• [TASK DESCRIPTION]: When you find the line with "BSTATE, zeros. -/" among the records below, reproduce it and each line after it exactly, ending with the line with "natLe (s.blockCheck a)".

[Stored data entries]
/-- The processors that run the units of a page now: FTL0 runs channels 0 to 15, FTL1 channels 16 to 31, four FLASH groups of eight
channels (R229, R232, R260). -/
def ftlOf (page u : Nat) : Nat := if (u + page) % 32 < 16 then pFTL0 else pFTL1
def State.unitsUp (s : State) (page : Nat) : BitVec 32 :=
  BitVec.ofNat 32 (((List.range 32).filter (fun u => (s.proc (ftlOf page u)).restart.isNone)).foldl (fun m u => m + 2 ^ u) 0)

/-- The place a write goes to: a write that covers a unit whole goes to the page's frame even when the unit is not in it. -/
def State.placeWrite (s : State) (p a : Nat) (whole : Bool) : Place :=
  let g := s.page p (pageOf a)
  match g.frame.bind (s.part p).frameAddr with
  | some b => if whole then .mem (b + tierOff a % pageSize) else s.place p a
  | none => s.place p a

/-- The current byte at a device address of a partition, with no check. -/
def State.peekByte (s : State) (p a : Nat) : Byte :=
  match s.place p a with
  | .mem b => BMap.read s.mem b
  | .flash k => BMap.read s.flash.data k

/-- `n` current bytes from a device address, with no check. -/
def State.peek (s : State) (p a n : Nat) : List Byte := (List.range n).map (fun i => s.peekByte p (a + i))

/-- A little-endian field of the current bytes. -/
def State.peekLe (s : State) (p a n : Nat) : Nat := leNat (s.peek p a n)

/-! ## Blocks -/

/-- The outcome of a memory operation: the first failing status (0 none), the engine address concerned, its CAUSE, the bytes
read, the flags raised, and the state. -/
structure Got where
  status : Nat := 0
  bad    : Nat := 0
  cause  : Nat := 0
  bytes  : List Byte := []
  flags  : BitVec 6 := 0
  st     : State

/-- DETAIL of a block fault (R203, R405): bank slot in [11:0], row in [25:12], CAUSE in [29:26]. -/
def blockDetail (a cause : Nat) : Nat :=
  let off := a % 2 ^ 37
  bits off 22 11 + bits off 36 23 * 2 ^ 12 + cause * 2 ^ 26

/-- BCHK of the block at `a` (R183): the CRC-32C of its address tag and its payload. -/
def State.blockCheck (s : State) (a : Nat) : Nat :=
  let b := a / 2048 * 2048
  crc32c (natLe b 8 ++ BMap.readBytes s.mem b 2048)

/-- The block record of the block at `a` (R182): BCHK, BSTATE, zeros. -/
def State.blockRecord (s : State) (a : Nat) : List Byte :=
  natLe (s.blockCheck a) 4 ++ natLe ((s.block a).poison.toNat + 2 * (s.block a).cause) 4 ++ List.replicate 120 0

/-- The metadata of column `c` of the block at `a` (R181, R182): the in-band ECC of the column and its share of the block record,
whose Reed-Solomon check bytes R181 leaves to the code, then that share. -/
def State.columnMeta (s : State) (a c : Nat) : List Byte :=
  let share := ((s.blockRecord a).drop (2 * c)).take 2
  natLe (Config.inBandEcc (BMap.readBytes s.mem (a / 2048 * 2048 + 32 * c) 32 ++ share)).toNat 2 ++ share

/-! ## Regulators (R191, R192) -/

/-- The regulator ceiling of each level (R201). -/
def levelRate (l : Nat) : Nat := if l ≤ 1 then 256 else if l = 2 then 192 else if l = 3 then 128 else if l = 4 then 64 else 32

def Die.clamped (d : Die) : Bool := d.hot || d.overload

/-- The bucket size of a stack's regulator. -/
def Part.capacity (p : Part) (k : Nat) : Int :=
  ((if Tbl.get 0 p.burst k = 0 then 1024 else Tbl.get 0 p.burst k) * 2048 : Nat)

/-- The regulator's fill in units of 1/256 of 1.6384 TB/s. -/
def State.fillShare (s : State) (k p : Nat) : Nat :=
  let r := Tbl.get 0 (s.part p).rate k
  min (if r = 0 then 256 else r) (if (s.die (dieOfStack k)).clamped then 32 else levelRate (s.stack k).level)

• [TASK RESULT]:
/-- The block record of the block at `a` (R182): BCHK, BSTATE, zeros. -/
def State.blockRecord (s : State) (a : Nat) : List Byte :=
  natLe (s.blockCheck a) 4 ++ natLe ((s.block a).poison.toNat + 2 * (s.block a).cause) 4 ++ List.replicate 120 0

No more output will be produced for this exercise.